Time-Varying Quasi-Closed-Phase Analysis for Accurate Formant Tracking
in Speech Signals
- URL: http://arxiv.org/abs/2308.16540v1
- Date: Thu, 31 Aug 2023 08:30:20 GMT
- Title: Time-Varying Quasi-Closed-Phase Analysis for Accurate Formant Tracking
in Speech Signals
- Authors: Dhananjaya Gowda, Sudarsana Reddy Kadiri, Brad Story, Paavo Alku
- Abstract summary: We propose a new method for the accurate estimation and tracking of formants in speech signals.
TVQCP analysis combines three approaches to improve formant estimation and tracking.
The proposed TVQCP method performs better than conventional and popular formant tracking tools.

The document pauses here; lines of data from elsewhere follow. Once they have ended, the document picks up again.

-- ==== Sys2Proof/Tests/Slice0.lean ====
section
/-! SUPPORT. The model's own tests: the refusals of WellFormed, the manual's worked cases and tables, one step at a time, and a witness for
the hypotheses of each obligation. Expected figures are the manual's, or worked by hand from the rule that a test names. -/

namespace Sys2Proof.Tests

-- The theorems are checked one after another: side by side, each kernel evaluation holds a thread of its own.
set_option Elab.async false

open Sys2Proof.Machine

/-- The state after a command. -/
def after (c : Instr) (s : State) : State :=
  match exec c s with
  | .next t => t
  | .fault _ => s
  | .refused _ => s

/-- A profile with the figures of the worked cases of Chapters 6 to 8: L 4000, reserve 400, K 320, I_min 60, post limit 800, θ 90, M_up 50,
M_hard 400, fallback 100, FS 8000, ramp 20. -/
def demo : Profile := ⟨4000, 400, 320, 60, 800, 90, 50, 400, 100, 8000, 20⟩

/-- An outlet with a session of need 3000, departure 180 and van max 320. -/
def van (st : SessionState) : Outlet :=
  { Outlet.cleared with
    session := { Session.cleared with state := st, need := 3000, needSet := 3000, departure := 180, vanMax := 320 } }

/-- A part just out of reset, strapped to seats 68 and 69 at 10 kbit/s. -/
def fresh : State := .afterReset ⟨68, 2, 1⟩ [] false []

/-- A JOINED part with a profile and its outlets, seats from 68. -/
def bay (outlets : List Outlet) : State :=
  { State.afterReset ⟨68, outlets.length, 1⟩ [] false [] with
    host.profile := some demo
    shares.pool := some 3600
    census.participation := .joined
    census.reachedFrameZero := true
    outlets := outlets }

/-- A map of some seats. -/
def seats (l : List Nat) : SeatMap := l.foldl (fun m s => m ||| BitVec.twoPow 128 s) 0#128

/-- A census in progress, its number read as 1000. -/
def frameOf (read driven : Maps) : Frame := ⟨[], 1000#16, true, (false, false), 1000#16, read, driven⟩

/-- A part at the end of frame bit 529 of a census in progress. -/
def ending (f : Frame) (outlets : List Outlet) : State :=
  { bay outlets with line.state := .frame, line.frameBit := 530, census.frame := some f }

/-- A part with a dominant run in progress in PULSE. -/
def inPulse (r : Run) (s : State) : State := { s with line.state := .pulse, line.run := some r }

/-- A classifiable run of another part. -/
def foreignRun : Run := ⟨true, none, false, false⟩

/-- The maps of the census of 6.8, case 1: three Late, eight Tight and forty Steady seats, and seat 71 present without a band. -/
def caseOne : Maps :=
  { late := seats [5, 68, 100]
    tight := seats (69 :: (List.range 7).map (· + 80))
    steady := seats (70 :: ((List.range 13).map (· + 87) ++ (List.range 26).map (· + 101)))
    present := seats ([5, 68, 100] ++ (69 :: (List.range 7).map (· + 80)) ++ (70 :: ((List.range 13).map (· + 87) ++
      (List.range 26).map (· + 101))) ++ [71]) }

/-- What the part of case 1 drove of it. -/
def caseOneDriven : Maps := ⟨seats [68, 69, 70, 71], seats [68], seats [69], seats [70]⟩

/-- The outlets of case 1. -/
def caseOneOutlets : List Outlet := [van .charging, van .paused, van .charging, { van .topped with session.need := 0 }]

/-! ## WellFormed refuses an ill-formed term at each check -/

theorem test_unknownRequest_refuses_a_request_code : (Instr.unknownRequest 0x20#8 []).wellFormed = false := by decide
theorem test_unknownRequest_refuses_the_null_code : (Instr.unknownRequest 0x00#8 []).wellFormed = false := by decide
theorem test_nullTransaction_refuses_another_code : (Instr.nullTransaction [0x10#8]).wellFormed = false := by decide
theorem test_leadingEdge_refuses_bit_530 : (Instr.leadingEdge 530).wellFormed = false := by decide
theorem test_trailingEdge_refuses_no_sample : (Instr.trailingEdge 0 true).wellFormed = false := by decide
theorem test_islanded_refuses_no_sample : (Instr.islanded (.runEnd 0 true)).wellFormed = false := by decide
theorem test_outlet_4_is_refused :
    (Instr.seatClashFault 4).wellFormed = false ∧ (Instr.overdraw 4 true).wellFormed = false ∧
    (Instr.stall 4 true).wellFormed = false ∧ (Instr.unstall 4 true).wellFormed = false ∧ (Instr.release 4 true).wellFormed = false ∧
    (Instr.overdue 4 .minuteTick).wellFormed = false ∧ (Instr.drawQuantum 4 1).wellFormed = false ∧
    (Instr.ampMinuteCompletion 4 1).wellFormed = false := by decide
theorem test_charge_above_a_quantum_is_refused :
    (Instr.drawQuantum 0 25001).wellFormed = false ∧ (Instr.ampMinuteCompletion 0 25001).wellFormed = false := by decide
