-- ==== Sys2Proof/Machine/Operands.lean ====
section
/-! DEFINITION. The implicit operands of a command (R65): `in = IBUF[0..ILEN)`, and the fields of `CUR` (R38). -/

namespace Sys2Proof.Machine

/-- `IBUF[i]`: the stored element, or the open value it has held since the last reset (R25, U5; log 4), one for each copy,
reset and index (log 14). -/
def State.ibufAt (s : State) (i : Nat) : Byte := (Memory.readByte s.ibuf i).getD (Config.ibufReset s.copyId s.resets i)

/-- `in = IBUF[0..ILEN)` (R104, R108). -/
def State.input (s : State) : List Byte := (List.range s.ilen).map s.ibufAt

/-- `OBUF[0..OLEN)`, the result sequence (R26). -/
def State.result (s : State) : List (Option Byte) := (List.range s.olen).map (Memory.readByte s.obuf)

/-- The value latched in `CUR`: the three low bits of the command word (R38). -/
def curOf (c : Codec) (op : Op) : BitVec 3 := c.bits ++ op.bits

/-- `c = CUR[2]` (R38). -/
def State.codec (s : State) : Codec := if s.cur.getLsbD 2 then .base64url else .base32

/-- `op = CUR[1:0]` (R38). -/
def State.opBits (s : State) : BitVec 2 := s.cur.extractLsb' 0 2

end Sys2Proof.Machine
end

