-- ==== Sys2Proof/Machine/Micro.lean ====
section
/-! DEFINITION. The micro-step datapath (R94 to R101): the start of a command and the core's steps. -/

namespace Sys2Proof.Machine

/-- `FAIL(cause, pos)` (R100): a decode takes `InvalidEncoding`; a validate only completes. -/
def State.failCheck (s : State) (cause : Cause) (pos : Nat) : State :=
  if s.opBits = Op.decode.bits then s.raiseInvalidEncoding cause pos else s.complete

/-- `START` of an accepted command word, after the clear and past the refusal (R94). -/
def State.start (s : State) (c : Codec) (op : Op) : State :=
  let s := { s with cur := curOf c op }
  match op with
  | .encode => { s with status := setFlag s.status .busy, phase := .eRun }
  | .decode | .validate =>
    if s.ilen % blockSize c ≠ 0 then s.failCheck .length s.ilen
    else { s with status := setFlag s.status .busy, phase := .dRun }

/-- The loop of `E_RUN`: while `NBITS >= k`, emit the top group of `ACC` (R95). `NBITS` has 4 bits and k is at least 5, so
three rounds are every round the loop can take (log 16). -/
def State.drain : Nat → State → State
  | 0, s => s
  | n + 1, s =>
    let k := groupBits s.codec
    let left := s.nbits.toNat - k
    if s.nbits.toNat ≥ k then
      let s1 := s.emit (encLut s.codec ((s.acc.toNat >>> left) % 2 ^ k))
      State.drain n { s1 with nbits := BitVec.ofNat 4 left, acc := BitVec.ofNat 12 (s.acc.toNat % 2 ^ left) }
    else s

/-- Step `E_RUN` (R95): consume one byte, or find the end of the input. -/
def State.stepERun (s : State) : State :=
  if s.ipos < s.ilen then
    State.drain 3
      { s with
        acc := (s.acc <<< 8) ||| (s.ibufAt s.ipos).zeroExtend 12
        nbits := s.nbits + 8
        ipos := s.ipos + 1 }
  else { s with phase := .eFlush }

/-- Step `E_FLUSH` (R96): the short final chunk, right-padded with zero bits. -/
def State.stepEFlush (s : State) : State :=
  let k := groupBits s.codec
  if s.nbits.toNat > 0 then
    let s1 := s.emit (encLut s.codec ((s.acc.toNat <<< (k - s.nbits.toNat)) % 2 ^ k))
    { s1 with nbits := 0, acc := 0, phase := .ePad }
  else { s with phase := .ePad }

/-- Step `E_PAD` (R97): append a pad, or complete. -/
def State.stepEPad (s : State) : State :=
  if s.olen % blockSize s.codec ≠ 0 then s.emit padChar else s.complete

/-- The part of `D_RUN` that takes a data symbol's value into `ACC` and extracts a whole byte, which only a decode writes
(R98). -/
def State.takeSymbol (s : State) (v : Nat) : State :=
  let k := groupBits s.codec
  let acc := (s.acc <<< k) ||| BitVec.ofNat 12 v
  let nbits := s.nbits.toNat + k
  if nbits ≥ 8 then
    let left := nbits - 8
    let s1 := if s.opBits = Op.decode.bits then s.emit (BitVec.ofNat 8 (acc.toNat >>> left)) else s
    { s1 with acc := BitVec.ofNat 12 (acc.toNat % 2 ^ left), nbits := BitVec.ofNat 4 left, ipos := s.ipos + 1 }
  else { s with acc := acc, nbits := BitVec.ofNat 4 nbits, ipos := s.ipos + 1 }

/-- Step `D_RUN` (R98): consume one character, or find the end of the input. -/
def State.stepDRun (s : State) : State :=
  if s.ipos < s.ilen then
    let x := s.ibufAt s.ipos
    if x = padChar then { s with npad := s.npad + 1, ipos := s.ipos + 1 }
    else match decLut s.codec x with
      | none => s.failCheck .char s.ipos
      | some v => if s.npad > 0 then s.failCheck .padOrder s.ipos else s.takeSymbol v
  else { s with phase := .dFinal }

/-- Step `D_FINAL` (R99): the padding validator and the trailing-bits check. -/
def State.stepDFinal (s : State) : State :=
  if s.npad ∉ padSet s.codec then s.failCheck .padCount (s.ilen - s.npad)
  else if s.acc ≠ 0 then s.failCheck .trailing (s.ilen - s.npad - 1)
  else if s.opBits = Op.validate.bits then State.complete { s with status := setFlag s.status .valid }
  else s.complete

/-- One step of the core: the step its `PHASE` enables; `IDLE` enables none (40_bitpack_engine.md section 6). -/
def State.coreStep (s : State) : State :=
  match s.phase with
  | .idle => s
  | .eRun => s.stepERun
  | .eFlush => s.stepEFlush
  | .ePad => s.stepEPad
  | .dRun => s.stepDRun
  | .dFinal => s.stepDFinal

end Sys2Proof.Machine
end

- Score: 17.69029813982043
- License: http://creativecommons.org/licenses/by/4.0/
- Abstract: In this paper, we propose a new method for the accurate estimation and
tracking of formants in speech signals using time-varying quasi-closed-phase
(TVQCP) analysis. Conventional formant tracking methods typically adopt a
two-stage estimate-and-track strategy wherein an initial set of formant
candidates are estimated using short-time analysis (e.g., 10--50 ms), followed
by a tracking stage based on dynamic programming or a linear state-space model.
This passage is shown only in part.